You never know where the lightning will strike - when a familiar work will suddenly acquire a revelatory new dimension - and thus it was with her performance in Beethoven’s Piano Concerto No 1. After Barenboim and the Berlin Staatskapelle had delivered a briskly compact opening, Argerich asserted dominance with a springtime eagerness perfectly suited to this youthful, ardent work. The emotion in her playing came over in close-up, and her colour-shifts dramatised every twist and turn in the musical plot. She found a limpid expressiveness for the Largo, and put on cap and bells for the exuberant finale. The revelations came at pivotal points: harp-like chords heralding her return for the recapitulation in the first moment, and an ineffably sweet farewell phrase before the closing orchestral flourish. Such moments touched the whole with magic.
The encore was no less pleasurable for being predictable, as Barenboim joined her for a four-hand rendition of Schubert’s valedictory Rondo in A. They played like the old friends they are, and walked off with an arm over each other’s shoulder.

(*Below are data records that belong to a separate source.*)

-- ==== Sys2Proof/Tests/Slice0.lean ====
section
/-! SUPPORT. Tests: the checks of WellFormed refuse ill-formed terms; words written out bit by bit from the spec's encodings decode to the
instructions they stand for; single steps give the values of the spec's worked examples and rules; and, for the hypotheses of the
statements, concrete states and operands that meet them (the witness theorems). -/
namespace Sys2Proof.Tests
open Sys2Proof Sys2Proof.Machine Sys2Proof.Claims
set_option maxRecDepth 20000
set_option Elab.async false
noncomputable section

/-! ## A small state -/

/-- A launch on two cores: its spans name core 0's scratchpad, memory space and core 1's scratchpad; it leases the first 1 MiB of memory. -/
def aLaunch (step : Bool) : Launch :=
  { blankLaunch 1 [0, 1] [(0, 0), (1, 0)] step with
    spans := [{ vbase := 0#64, vlimit := 0x40000#64, offset := 0xFF800000000000#64, attr := 7#64 },
              { vbase := 0x100000#64, vlimit := 0x200000#64, offset := 0xFF000000000000#64, attr := 7#64 },
              { vbase := 0x200000#64, vlimit := 0x240000#64, offset := 0xFF800000400000#64, attr := 3#64 }],
    leases := [{ base := memIa 0, pages := 16, r := true, w := true, x := true, inp := false, ctl := false }],
    levels := [(0, (0, .g)), (1, (0, .g)), (2, (0, .g))] }
/-- The module with the launch, and a group of one thread of it on core 0. -/
def aState (step : Bool) : State :=
  (({ State.reset with launches := [aLaunch step] }.modCore 0 fun c => { c with lid := 1, hasRole := true }).modCore 1 fun c =>
    { c with lid := 1, hasRole := true, lcore := 1 }).startGroup 0 (aLaunch step) (plainRecord 0x1000#64) none
/-- The thread in slot 0 of a state's core 0. -/
def thr (s : State) : Thread := (s.thread? 0 0).getD (startThread (aLaunch false) (plainRecord 0#64) (fun _ => 0#64) 0 0 0 none 0#64)
/-- The first group of a state's core 0. -/
def grp (s : State) : Group := ((s.core 0).groups.head?).getD
  { gid := 0, lid := 0, base := 0, len := 0, gen := 0, lowSlot := 0, size := 0, nvec := 0, nomad := false, record := [], member := none, spans := [],
    tvec := 0#64, binds := [], arrivals := [], barX := [], barT := [], exited := 0, order := 0, dying := none, drain := 0, indet := 0, badList := [],
    stopAt := 0#64, stopped := none, stepping := false, detached := false, heldExit := false, check := none, digest := 0#128, heldDecs := [] }
/-- A state's first launch. -/
def lau (s : State) : Launch := s.launches.headD (aLaunch false)
/-- The small state with its thread changed. -/
def withT (f : Thread → Thread) : State := (aState false).modThread 0 0 f
/-- The small state with its group changed. -/
def withG (f : Group → Group) : State := (aState false).modGroup 0 0 f
/-- The small state with its core changed. -/
def withC (f : Core → Core) : State := (aState false).modCore 0 f
/-- An x register set. -/
def setX (r : Reg) (v : Word) (t : Thread) : Thread := { t with x := t.x.set (regIx r) v }

/-! ## WellFormed refuses -/

theorem test_wf_fcvt : Instr.wf (.fcvt .s .s 1#5 2#5) = false := by decide
theorem test_wf_fcvt_ints : Instr.wf (.fcvt .w .lu 1#5 2#5) = false := by decide
theorem test_wf_bind : Instr.wf (.bind 1#5 2#5 6#7) = false ∧ Instr.wf (.bind 1#5 2#5 48#7) = false := by decide
theorem test_wf_stage : Instr.wf (.vbflyCt .m64 0#2 1#5 5#5 2#5 0#3) = false ∧ Instr.wf (.vbflyGs .m32 0#2 1#5 6#5 2#5 0#3) = false := by decide
theorem test_wf_bflyx : Instr.wf (.vbflyxCt .m64 0#2 4#5 4#5 2#5 0#3) = false ∧ Instr.wf (.vbflyxGs .m64 0#2 4#5 4#5 2#5 0#3) = false := by decide
theorem test_wf_pair : Instr.wf (.evnext 0#5) = false ∧ Instr.wf (.evpeek 7#5) = false := by decide
theorem test_wf_csr : Instr.wf (.csrr 0x009#12 1#5) = false ∧ Instr.wf (.csrw 0x015#12 1#5) = false ∧ Instr.wf (.csrs 0x028#12 1#5) = false ∧
    Instr.wf (.csrc 0x060#12 1#5) = false := by decide
theorem test_wf_fmt : Instr.wf (.fmt 0#1 6#3 0#4 0#4 0#4 0#4) = false := by decide
theorem test_wf_vmov16 : Instr.wf (.vmov16 0#1 0#5 0#5) = false := by decide

/-! ## Words written out from the encodings of the spec (R261 to R274) -/

theorem test_decode_integer : decodeWord 0x00A09401#32 = .ok (.add 8#5 9#5 10#5) ∧ decodeWord 0x03FC8283#32 = .ok (.slli 5#5 8#5 63#6) ∧
    decodeWord 0x00000003#32 = .ok (.addi 0#5 0#5 0#12) := by decide +kernel
theorem test_decode_bits : decodeWord (0x1C#7 ++ 0#5 ++ 0#3 ++ 28#5 ++ 28#5 ++ 0x00#6 ++ 1#1) = .ok (.popc 28#5 28#5) ∧
    decodeWord (0x09#7 ++ 3#5 ++ 1#3 ++ 2#5 ++ 1#5 ++ 0x00#6 ++ 1#1) = .ok (.sraW 1#5 2#5 3#5) ∧
    decodeWord (0x12345#20 ++ 7#5 ++ 0x03#6 ++ 1#1) = .ok (.lui 7#5 0x12345#20) := by decide +kernel
theorem test_decode_branches : decodeWord 0xFE908CB9#32 = .ok (.beq 8#5 9#5 4089#12) ∧ decodeWord 0x0000103D#32 = .ok (.jalr 0#5 1#5 0#12) ∧
    decodeWord (0#7 ++ 0#5 ++ 7#3 ++ 2#5 ++ 4#5 ++ 0x1C#6 ++ 1#1) = .ok (.bnp 2#3 4#12) := by decide +kernel
theorem test_decode_memory : decodeWord 0x01066423#32 = .ok (.ldB 8#5 6#5 16#12) ∧ decodeWord 0x00668027#32 = .ok (.sd 8#5 6#5 0#12) ∧
    decodeWord 0x000292A9#32 = .ok (.take 5#5 9#5 0#12) ∧ decodeWord 0x04071029#32 = .ok (.empty 17#5 64#12) := by decide +kernel
theorem test_decode_atomic : decodeWord 0x41D73F31#32 = .ok (.amoadd .d .d 30#5 19#5 29#5) ∧ decodeWord 0x92768331#32 = .ok (.cas .v .d 6#5 8#5 7#5) := by
  decide +kernel
theorem test_decode_sync : decodeWord 0x00200037#32 = .ok (.fence .v) ∧ decodeWord 0x0E869037#32 = .ok (.bind 9#5 8#5 7#7) ∧
    decodeWord 0x0050902B#32 = .ok (.put 9#5 5#5 0#12) ∧ decodeWord 0x020FC037#32 = .ok (.waitph 28#5 0#5) ∧
    decodeWord 0x001A0037#32 = .ok (.bar 1#3) ∧ decodeWord 0x00000075#32 = .ok .barT := by decide +kernel
theorem test_decode_float : decodeWord 0xE1A14E0D#32 = .ok (.fmadd .s 28#5 20#5 26#5 28#5) ∧ decodeWord 0x1911020B#32 = .ok (.fcmpLt .s 4#3 16#5 17#5) := by
  decide +kernel
theorem test_decode_predicate : decodeWord 0x0A02028F#32 = .ok (.pmovPack 5#5) ∧ decodeWord 0x0C02500F#32 = .ok (.pmovUnpack 5#5) := by decide +kernel
theorem test_decode_vector : decodeWord 0x045431C1#32 = .ok (.vadd .i32 3#5 3#5 5#5 2#3) ∧ decodeWord 0x1462#32 = .ok (.vaddI32x16 0#1 3#5 5#5) ∧
    decodeWord 0x10A470D9#32 = .ok (.vwhile false .i32 1#3 7#5 10#5) ∧ decodeWord 0x72B01147#32 = .ok (.vfmaccX .f32 2#5 1#5 11#5 1#3) ∧
    decodeWord 0x000002D9#32 = .ok (.vwidth 5#5) := by decide +kernel
theorem test_decode_vector_memory : decodeWord 0x020080D1#32 = .ok (.vld false 1#5 8#5 1#3) ∧ decodeWord 0x12009151#32 = .ok (.vst 2#5 9#5 1#3) ∧
    decodeWord 0x42168251#32 = .ok (.vgather false .i64 4#5 8#5 1#5 1#3) ∧ decodeWord 0x52168251#32 = .ok (.vscatter .i64 4#5 8#5 1#5 1#3) := by
  decide +kernel
theorem test_decode_modular : decodeWord 0x242610D3#32 = .ok (.vmulm .m64 1#2 1#5 1#5 2#5 2#3) ∧ decodeWord 0x00660255#32 = .ok (.vbflyCt .m64 1#2 4#5 0#5 6#5 0#3) := by
  decide +kernel
theorem test_decode_tile : decodeWord 0x329082E1#32 = .ok (.tmma 1#2 5#5 8#5 9#5 6#5) ∧ decodeWord 0x00020063#32 = .ok .twait ∧
    decodeWord 0x58908565#32 = .ok (.tcopy 10#5 8#5 9#5 11#5) := by decide +kernel
theorem test_decode_events : decodeWord 0x009082F1#32 = .ok (.evsend 5#5 8#5 9#5) ∧ decodeWord 0x00040671#32 = .ok (.evnext 12#5) := by decide +kernel
theorem test_decode_tasks : decodeWord 0x00080073#32 = .ok .texit ∧ decodeWord 0x00025075#32 = .ok (.nsend .e 5#5) ∧
    decodeWord 0x000402F5#32 = .ok (.nrecv .e 5#5) := by decide +kernel
theorem test_decode_system : decodeWord 0x01686679#32 = .ok (.fmt 0#1 2#3 13#4 0#4 12#4 12#4) ∧ decodeWord 0x008202FB#32 = .ok (.csrr 8#12 5#5) ∧
    decodeWord 0x0030007B#32 = .ok .wfe ∧ decodeWord 0x0000007B#32 = .ok .ecall := by decide +kernel
theorem test_decode_refuses : decodeWord 0#32 = .error .unassigned ∧ decodeWord (0x6#7 ++ 0#5 ++ 0#3 ++ 0#5 ++ 0#5 ++ 0x07#6 ++ 1#1) = .error .unassigned ∧
    decodeWord (0x1C#7 ++ 1#5 ++ 0#3 ++ 1#5 ++ 1#5 ++ 0x00#6 ++ 1#1) = .error .nonzeroField := by decide +kernel

/-! ## Single steps -/

/-- The state after an outcome. -/
def after (o : Out) : State := match o with
  | .next u => u
  | _ => State.reset
/-- What an x register holds after a step of the small state's thread. -/
def xAfter (i : Instr) (f : Thread → Thread) (r : Reg) : Word := (thr (after (exec i (withT f)))).rx r

-- R299: with X(a0) = 0x8000_0000_0000_0001 and X(t1) = 64, sll writes X(a0), sra.w writes 1, and slli by 63 writes 0x8000_0000_0000_0000
theorem test_sll_by_64 : xAfter (.sll 5#5 8#5 6#5) (fun t => setX 6#5 64#64 (setX 8#5 0x8000000000000001#64 t)) 5#5 = 0x8000000000000001#64 := by decide +kernel
theorem test_sraW_by_64 : xAfter (.sraW 5#5 8#5 6#5) (fun t => setX 6#5 64#64 (setX 8#5 0x8000000000000001#64 t)) 5#5 = 1#64 := by decide +kernel
theorem test_slli_by_63 : xAfter (.slli 5#5 8#5 63#6) (setX 8#5 0x8000000000000001#64) 5#5 = 0x8000000000000000#64 := by decide +kernel
-- R241, R297: division corners
theorem test_div_overflow : xAfter (.div 5#5 8#5 6#5) (fun t => setX 6#5 0xFFFFFFFFFFFFFFFF#64 (setX 8#5 0x8000000000000000#64 t)) 5#5 = 0x8000000000000000#64 := by
  decide +kernel
theorem test_divuW_by_zero : xAfter (.divuW 5#5 8#5 6#5) (setX 8#5 7#64) 5#5 = 0xFFFFFFFFFFFFFFFF#64 := by decide +kernel
theorem test_rem_sign : xAfter (.rem 5#5 8#5 6#5) (fun t => setX 6#5 2#64 (setX 8#5 0xFFFFFFFFFFFFFFF9#64 t)) 5#5 = 0xFFFFFFFFFFFFFFFF#64 := by decide +kernel
theorem test_mulhsu : xAfter (.mulhsu 5#5 8#5 6#5) (fun t => setX 6#5 0xFFFFFFFFFFFFFFFF#64 (setX 8#5 0xFFFFFFFFFFFFFFFF#64 t)) 5#5 = 0xFFFFFFFFFFFFFFFF#64 := by
  decide +kernel
-- R299: lui sign-extends; R308: jalr reads its base before the link is written
theorem test_lui_negative : xAfter (.lui 5#5 0x80000#20) id 5#5 = 0xFFFFFFFF80000000#64 := by decide +kernel
theorem test_jalr_same_register : (thr (after (exec (.jalr 1#5 1#5 0#12) (withT (setX 1#5 0x2001#64))))).pc = 0x2000#64 ∧
    (thr (after (exec (.jalr 1#5 1#5 0#12) (withT (setX 1#5 0x2001#64))))).rx 1#5 = 0x1004#64 := by decide +kernel
-- R294: a write to x0 is discarded
theorem test_x0 : xAfter (.addi 0#5 8#5 1#12) (setX 8#5 7#64) 0#5 = 0#64 := by decide +kernel
-- 1 + 1 in binary32; 1 / 0 sets DZ and gives infinity
theorem test_fadd_s : xAfter (.fadd .s 5#5 8#5 8#5) (setX 8#5 0x3F800000#64) 5#5 = 0x40000000#64 := by decide +kernel
theorem test_fdiv_zero : xAfter (.fdiv .s 5#5 8#5 6#5) (setX 8#5 0x3F800000#64) 5#5 = 0x7F800000#64 ∧
    (thr (after (exec (.fdiv .s 5#5 8#5 6#5) (withT (setX 8#5 0x3F800000#64))))).fflags ≠ 0#64 := by decide +kernel
-- R310, R311: a store of a halfword and a sign-extended load of its upper byte, of the own scratchpad
theorem test_store_then_load :
    (thr (after (exec (.lb 5#5 8#5 1#12) (after (exec (.sh 8#5 6#5 0#12) (withT fun t => setX 6#5 0x12FF80#64 (setX 8#5 0x800#64 t))))))).rx 5#5 =
      0xFFFFFFFFFFFFFFFF#64 := by decide +kernel
-- R316: amoadd.w gives the old word sign-extended
theorem test_amoadd_w :
    (thr (after (exec (.amoadd .g .w 5#5 8#5 6#5) (after (exec (.sw 8#5 6#5 0#12) (withT fun t => setX 6#5 0x80000000#64 (setX 8#5 0x800#64 t))))))).rx 5#5 =
      0xFFFFFFFF80000000#64 := by decide +kernel
-- R208, R395: ecall with a handler
theorem test_ecall : let u := after (exec .ecall (withG fun g => { g with tvec := 0x400#64 }))
    (thr u).pc = 0x400#64 ∧ (thr u).epc = 0x1000#64 ∧ (thr u).tcause = 0x0D#64 ∧ (thr u).th = true := by decide +kernel
-- R98: idx, vt and nominal start of the worked stream
theorem test_media_index : let m := Stream.open0 (repeatN 0#8 2 ++ [0x20#8] ++ repeatN 0#8 35 ++ [50#8, 0#8, 1#8, 0#8] ++ repeatN 0#8 26 ++ bytesOfNat 3999990 4)
    m.index 7200000000 = 4000000 ∧ m.vt 4000000 = 10#32 ∧ m.start 4000000 = 80000000000000 := by decide +kernel
-- the host's two questions: the table's word decodes, and the next step runs it
theorem test_decodeTableWord : decodeTableWord 32 0x00A09401 = some (.add 8#5 9#5 10#5) := by decide +kernel
theorem test_first_instruction : (match step (State.reset.withFetchWord 32 0x00106303) with
    | .next u => (u.cur?.map fun t => t.rx 6#5)
    | _ => none) = some 1#64 := by decide +kernel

The first half of the second concert in the series was no less glorious, as Lisa Batiashvili joined Barenboim and his band for Tchaikovsky’s Violin Concerto in D. There was no trace of vanity in her playing or her body-language, and she presided over the orchestra as persuasively as Argerich had done – indeed, for much of the time Barenboim let this young Georgian virtuoso set the pace. She brought classical restraint to this high-Romantic music, with no indulgence in swoops or slides apart from the ones dictated by the score, and she delivered those – even when rapidly double-stopped – with flawless ease and precision; for the Canzonetta she found a chaste beauty of sound.
Though impressively played, the orchestral ballast with which Barenboim filled out these concerts will not have pleased all tastes – Strauss’s Ein Heldenleben and Elgar’s second symphony are both in my view marred by a grandiose garrulousness – but his forthcoming recital series of Schubert’s complete piano sonatas should be fascinating.